Today’s news bulletins report on Liberal democrat leader
Nick Clegg’s plans to distance himself from aspects of the Government’s Free
Schools policy. It also emerges that he sacked Home Office Minister Jeremy
Browne for failing to alert him to the deeply illiberal Go Home Vans targeting
illegal immigrants. Perhaps these are signs that the junior coalition partner
is prepared to stand up to some of the more egregious Tory policies. If it is,
then Clegg should take a careful look at what is going on in the Ministry of
Justice. Of course the Coalition
Agreement promised “a ‘rehabilitation revolution’ that will pay
independent providers to reduce
re-offending, paid for by
the savings this new
approach will generate within the criminal justice system.” But it said nothing about the
wholesale destruction of the Probation service which now beckons.
It’s true that six months ago Clegg spoke at NACRO about
wanting “to see something that takes and builds on the best from the public
sector, the best from the private sector and the best from the voluntary sector
to break the cycle of crime for good.” That is why he said “we are reorganising
the Probation Service, so that the public, voluntary and private sectors can
work more flexibly and effectively side by side.” But has Clegg really grasped the cataclysmic
nature of this so called reorganisation?
He might well have been perfectly comfortable, as many
were, with Kenneth Clarke’s original proposals to reform Probation. While
extending competition, the core propositions, as Clarke put it, were a stronger role for public sector Probation
trusts to commission services to meet local need and circumstances. “Trusts”
the Consultation paper said, are best placed to work with courts and with local
partners to design and commission services jointly.” Responses to the
Consultation showed general support for devolving commissioning responsibility
and budgets to Trusts, There was widespread support for local partnerships,
between Trusts, police and local authorities.
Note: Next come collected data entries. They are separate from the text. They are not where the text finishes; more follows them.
/-- `t` is a next state of `i` in `s`: one constructor for each kind of change the engine makes. -/
inductive Effect (i : Instr) (s : State) : State → Prop
  | same : Effect i s s
  | syncFirst (hi : isFeed i = true) (hr : s.frameReady = false) (hd : s.dstate = .sync0) : Effect i s s.feedSyncFirst
  | syncSecond (hi : isFeed i = true) (hr : s.frameReady = false) (hd : s.dstate = .sync1) : Effect i s s.feedSyncSecond
  | syncRestart (hi : isFeed i = true) (hr : s.frameReady = false) (hd : s.dstate = .sync0 ∨ s.dstate = .sync1) :
      Effect i s s.feedSyncRestart
  | destByte (b : Byte) (hi : isFeed i = true) (hr : s.frameReady = false) (hd : s.dstate = .dest) :
      Effect i s (s.feedDestByte b)
  | srcByte (b : Byte) (hi : isFeed i = true) (hr : s.frameReady = false) (hd : s.dstate = .src) :
      Effect i s (s.feedSrcByte b)
  | cmdByte (b : Byte) (hi : isFeed i = true) (hr : s.frameReady = false) (hd : s.dstate = .cmd) :
      Effect i s (s.feedCmdByte b)
  | lenOver (hi : isFeed i = true) (hr : s.frameReady = false) (hd : s.dstate = .len) : Effect i s s.feedLenOversized
  | lenByte (b : Byte) (hi : isFeed i = true) (hr : s.frameReady = false) (hd : s.dstate = .len) (hb : b.toNat ≤ 64) :
      Effect i s (s.feedLenByte b)
  | dataByte (b : Byte) (t : State) (hi : isFeed i = true) (hr : s.frameReady = false) (hd : s.dstate = .data)
      (ht : s.feedDataByte b = .next t) : Effect i s t
  | chkByte (b : Byte) (hi : isFeed i = true) (hr : s.frameReady = false) (hd : s.dstate = .chk) :
      Effect i s (s.feedChkByte b)
  | hostFails (n : Nat) (k : Kind) (dest cmd : Byte) (hasBuf : Bool) (cap desc arg0 motorCap : Byte) (x : Result)
      (hi : isHostOp i = true) (hs : s.tstate = .idle) :
      Effect i s (((s.drawn n).latched k dest cmd hasBuf cap desc arg0 motorCap).raise x)
  | transmits (n : Nat) (k : Kind) (dest cmd : Byte) (hasBuf : Bool) (cap desc arg0 motorCap : Byte) (p : List Byte)
      (hi : isHostOp i = true) (hs : s.tstate = .idle) (hc : canSend s) (hp : p.length < 64) (hk : k ≠ .recv)
      (hcat : k = .cat → hasBuf = true ∧ ∃ d, lookupDescriptor s.cons desc = some d ∧ cmd = d.cmd ∧ cap = d.respCap) :
      Effect i s (((s.drawn n).latched k dest cmd hasBuf cap desc arg0 motorCap).transmit dest (wireFrame s.cons dest cmd p))
  | recvFails (hi : isHostOp i = true) (hs : s.tstate = .idle) :
      Effect i s ({ s with tKind := .recv }.raiseRecv .timerNotSet)
  | recvStarts (dest cmd : Byte) (timeoutMs : U32) (hasBuf : Bool) (cap : Byte) (now : U32) (hi : isHostOp i = true)
      (hs : s.tstate = .idle) (hc : Construction.hasClock s.cons = true) :
      Effect i s ({ s with tKind := .recv, tDest := dest, tCmd := cmd, tHasBuf := hasBuf, tCap := cap }.startReceive
        timeoutMs now)
  | setsTimeout (v : U32) (hi : i = .setTimeout v) (hs : s.tstate = .idle) :
      Effect i s ({ s with cfgTimeoutMs := v }.raise .success)
  | txFails (now : U32) (hi : i = .txdone false now) (hs : s.tstate = .tx) :
      Effect i s (s.clearReady.raise .remoteTransportError)
  | txEndsSend (now : U32) (hi : i = .txdone true now) (hs : s.tstate = .tx) (hk : s.tKind = .send) :
      Effect i s { s.clearReady.raise .success with sendOpen := true }
  | txStartsReceive (now : U32) (hi : i = .txdone true now) (hs : s.tstate = .tx) (hk : s.tKind ≠ .send) :
      Effect i s (s.clearReady.startReceive s.cfgTimeoutMs now)
  | timesOut (now : U32) (hi : i = .poll now) (hs : s.tstate = .wait) (hd : pollDue s = true) (hr : s.frameReady = false) :
      Effect i s ({ s with dstate := s.init }.raiseRecv .timeout)
  | waitsOn (now : U32) (hi : i = .poll now) (hs : s.tstate = .wait) (hd : pollDue s = true) (hr : s.frameReady = false) :
      Effect i s (s.requestDelay now)
  | mismatch (now : U32) (p : List Byte) (hi : i = .poll now) (hs : s.tstate = .wait) (hd : pollDue s = true) (hr : s.frameReady = true)
      (hp : memRead s.rxPayload 0 s.rxLen.toNat = some p) (hc : chkOk s p = false) :
      Effect i s (s.raiseRecv .checksumMismatch)
  | deviceError (p : List Byte) (hi : isCompletion i = true) (hg : goodFramePending s p)
      (he : s.rxCmd.getLsbD 7 = true) : Effect i s s.errorArm
  | unmatched (now : U32) (p : List Byte) (x : Result) (hi : i = .poll now) (hg : goodFramePending s p)
      (he : s.rxCmd.getLsbD 7 = false)
      (hx : x = .unmatchedAddress ∨ x = .unmatchedCommand ∨ x = .outputBufferTooSmall) :
      Effect i s (s.clearReady.raiseRecv x)
  | accepted (now : U32) (p : List Byte) (x : Result) (out : Option CatOut) (hi : i = .poll now)
      (hg : goodFramePending s p) (ha : responseAccepted s)
      (hx : x = .success ∨ x = .dataInvalid ∨ x = .sizeTooBig) (ho : x = .success ∨ out = s.catOut) :
      Effect i s ({ (s.deliver p).clearReady with catOut := out }.raiseRecv x)
  | resets (hi : i = .reset) :
      Effect i s { State.construct s.cons (fun k => Config.freeNat (s.freeCtr + k)) with
        freeCtr := s.freeCtr + State.constructDraws, inbox := s.inbox }
  | function (out : Option FnOut) (n : Nat) (hi : isHostOp i = false) : Effect i s { s with fnOut := out, freeCtr := n }

theorem feed_effect {i : Instr} {b : Byte} {s t : State} (hi : isFeed i = true) (h : execFeed b s = .next t) :
    Effect i s t := by
  unfold execFeed at h
  split at h
  · cases h; exact .same
  · rename_i hr
    have hr : s.frameReady = false := by simpa using hr
    split at h <;> rename_i hd
    · split at h <;> cases h
      · exact .syncFirst hi hr hd
      · exact .syncRestart hi hr (.inl hd)
    · split at h <;> cases h
      · exact .syncSecond hi hr hd
      · exact .syncRestart hi hr (.inr hd)
    · cases h; exact .destByte b hi hr hd
    · cases h; exact .srcByte b hi hr hd
    · cases h; exact .cmdByte b hi hr hd
    · split at h <;> cases h
      · rename_i hl
        exact .lenByte b hi hr hd (lenAccepted_iff.1 hl)
      · exact .lenOver hi hr hd
    · exact .dataByte b t hi hr hd h
    · cases h; exact .chkByte b hi hr hd

/-- A host operation that sends: what its send half can do. -/
theorem sendHalf_effect {i : Instr} {s : State} (n : Nat) {k : Kind} {dest cmd : Byte} {hasBuf : Bool} {cap desc arg0 motorCap : Byte}
    (p : List Byte) (hi : isHostOp i = true) (hs : s.tstate = .idle) (hk : k ≠ .recv)
    (hcat : k = .cat → hasBuf = true ∧ ∃ d, lookupDescriptor s.cons desc = some d ∧ cmd = d.cmd ∧ cap = d.respCap) :
    Effect i s (((s.drawn n).latched k dest cmd hasBuf cap desc arg0 motorCap).sendHalf dest cmd p) := by
  rcases sendHalf_cases ((s.drawn n).latched k dest cmd hasBuf cap desc arg0 motorCap) dest cmd p with ⟨x, h⟩ | ⟨hc, hp, h⟩
  · rw [h]; exact .hostFails n k dest cmd hasBuf cap desc arg0 motorCap x hi hs
  · rw [h]; exact .transmits n k dest cmd hasBuf cap desc arg0 motorCap p hi hs hc hp hk hcat

theorem xfer_effect {i : Instr} {s : State} {dest cmd : Byte} {p : List Byte} {hasBuf : Bool} {cap : Byte}
    (hi : isHostOp i = true) (hs : s.tstate = .idle) : Effect i s (s.startXfer dest cmd p hasBuf cap) :=
  sendHalf_effect 0 (k := .xfer) (desc := s.tDesc) (arg0 := s.tArg0) (motorCap := s.tMotorCap) p hi hs (by simp) (by simp)

theorem class_effect {i : Instr} {s t : State} {lo hi' dest cmd : Byte} {p : List Byte} {hasBuf : Bool} {cap : Byte}
    (hi : isHostOp i = true) (h : s.classTransaction lo hi' cmd dest p hasBuf cap = .next t) : Effect i s t := by
  unfold State.classTransaction at h
  split at h
  · rcases whenIdle_next h with rfl | ⟨hs, h⟩
    · exact .same
    · cases h; exact xfer_effect hi hs
  · cases h; exact .same

theorem cat_effect {i : Instr} {s t : State} {desc dest motorCap : Byte} {args : List Arg}
    (hi : isHostOp i = true) (h : whenIdle s (s.startCat desc dest motorCap args) = .next t) : Effect i s t := by
  rcases whenIdle_next h with rfl | ⟨hs, h⟩
  · exact .same
  · unfold State.startCat at h
    split at h
    · cases h
    · rename_i d hd
      cases h
      exact sendHalf_effect (packDraws d.req args) (k := .cat) _ hi hs (by simp) fun _ => ⟨rfl, d, hd, rfl, rfl⟩

theorem errorPending_iff {s : State} :
    s.errorPending = true ↔ (∃ p, goodFramePending s p) ∧ s.rxCmd.getLsbD 7 = true := by
  unfold State.errorPending goodFramePending errBit
  cases hp : memRead s.rxPayload 0 s.rxLen.toNat <;> simp [and_assoc, and_comm, and_left_comm]

theorem deviceErrorRow_effect {i : Instr} {s t : State} {code : Byte} (hi : isCompletion i = true)
    (h : s.deviceErrorRow code = .next t) : Effect i s t := by
  unfold State.deviceErrorRow at h
  split at h
  · rename_i hc
    simp only [Bool.and_eq_true] at hc
    obtain ⟨⟨p, hp⟩, he⟩ := errorPending_iff.1 hc.1.1
    cases h
    exact .deviceError p hi hp he
  · cases h; exact .same

/-- The end of a `CAT` (44_command_catalogue.md R186). -/
theorem finishCat_next {s t : State} (h : s.finishCat = .next t) :
    ∃ x out, t = { s with catOut := out }.raiseRecv x ∧ (x = .success ∨ x = .dataInvalid ∨ x = .sizeTooBig) ∧
      (x = .success ∨ out = s.catOut) := by
  unfold State.finishCat at h
  split at h
  · cases h
  · split at h
    · cases h
    · rename_i r hr
      split at h
      · rename_i x hx
        cases h
        refine ⟨x, s.catOut, rfl, ?_, .inr rfl⟩
        unfold catOutcome at hx
        repeat' split at hx
        all_goals simp_all
      · rename_i out hx
        cases h
        exact ⟨.success, some out, rfl, .inl rfl, .inl rfl⟩

/-- The completion of a `RECV` ends the operation (43_transaction.md R155). -/
theorem complete_ends {s t : State} (h : s.complete = .next t) : t.tstate = .idle := by
  unfold State.complete State.matchResponse State.successArm at h
  repeat' split at h
  all_goals first
    | (cases h; done)
    | (cases h; rfl)
    | (obtain ⟨x, out, rfl, -⟩ := finishCat_next h; rfl)

theorem pollEnabled_iff {s : State} {now : U32} :
    pollEnabled s now = true ↔ s.tstate = .wait ∧ pollDue s = true ∧ pollSpaced s now = true := by
  simp [pollEnabled, and_assoc]

/-- With no delay asked for yet the clock does not matter. -/
theorem pollEnabled_idle {s : State} (now : U32) (hs : s.tstate = .wait) (hd : s.delay = .idle) : pollEnabled s now = true := by
  simp [pollEnabled, pollDue, pollSpaced, hs, hd]

/-- A `POLL` on a pending frame ends the operation (43_transaction.md R152). -/
theorem poll_ends {now : U32} {s t : State} (he : pollEnabled s now = true) (hr : s.frameReady = true)
    (h : execPoll now s = .next t) : t.tstate = .idle := by
  unfold execPoll at h
  rw [if_pos he, if_pos hr] at h
  exact complete_ends h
One would expect Clegg to be considerably less
comfortable with Chris Grayling’s altogether more reckless and
centralising approach which is to do
away with the Trusts altogether.
After all, the Lib Dems voted against the Second Reading
of the Offender Management Bill which Grayling relies on for the powers he
needs to sell off Probation. In the Second Reading debate in December 2006
Clegg described the Bill as a highly disruptive distraction from the real
challenges in reducing re-offending. “By chopping and changing the organisation
of the probation service yet again, the Government are in danger of ignoring
the bigger issues at stake, which go beyond the managerial fiddling with the
service.”
Seven years on, Clegg might argue that the government of
which he’s a part has indeed gone beyond managerial fiddling into whole system
redesign. But much of his analysis of the measures in the Offender Management
Bill carry as much weight now as they did then; not only that “dogma is being
attached to the headlong rush to much greater contestability” but that “the
constant, almost Maoist, institutional revolution as the probation service
struggles to do its work is hardly conducive to raising professional
standards”.
Indeed what Clegg said in 2006 applies with even more force
to the proposals which he appears now signed up to: “this is daft and
monopolistic privatisation, because it is the worst combination of
administrative monopoly and centralisation in Whitehall and unaccountable,
fragmented, private sector activity at local level. Far from being a blow for a
liberal vision of a de-monopolised probation service, it is arrogating new
powers to the centre and increasing the monopoly of decision-making power given
to the Home Secretary to chop and change the probation service at will.” This was Clegg's verdict on proposed
outsourcing via local Trusts, not on the direct central contracting now in train.
That it is the Justice Secretary rather than the Home
Secretary who has taken on these powers makes no difference to Clegg’s
key arguments. He thought that the Offender Management Bill risked
exacerbating, not curing, the problems of chronic re-offending that we all seem
to agree must be tackled urgently. The same is true of the probation plans, and
he should say so and call a halt to them.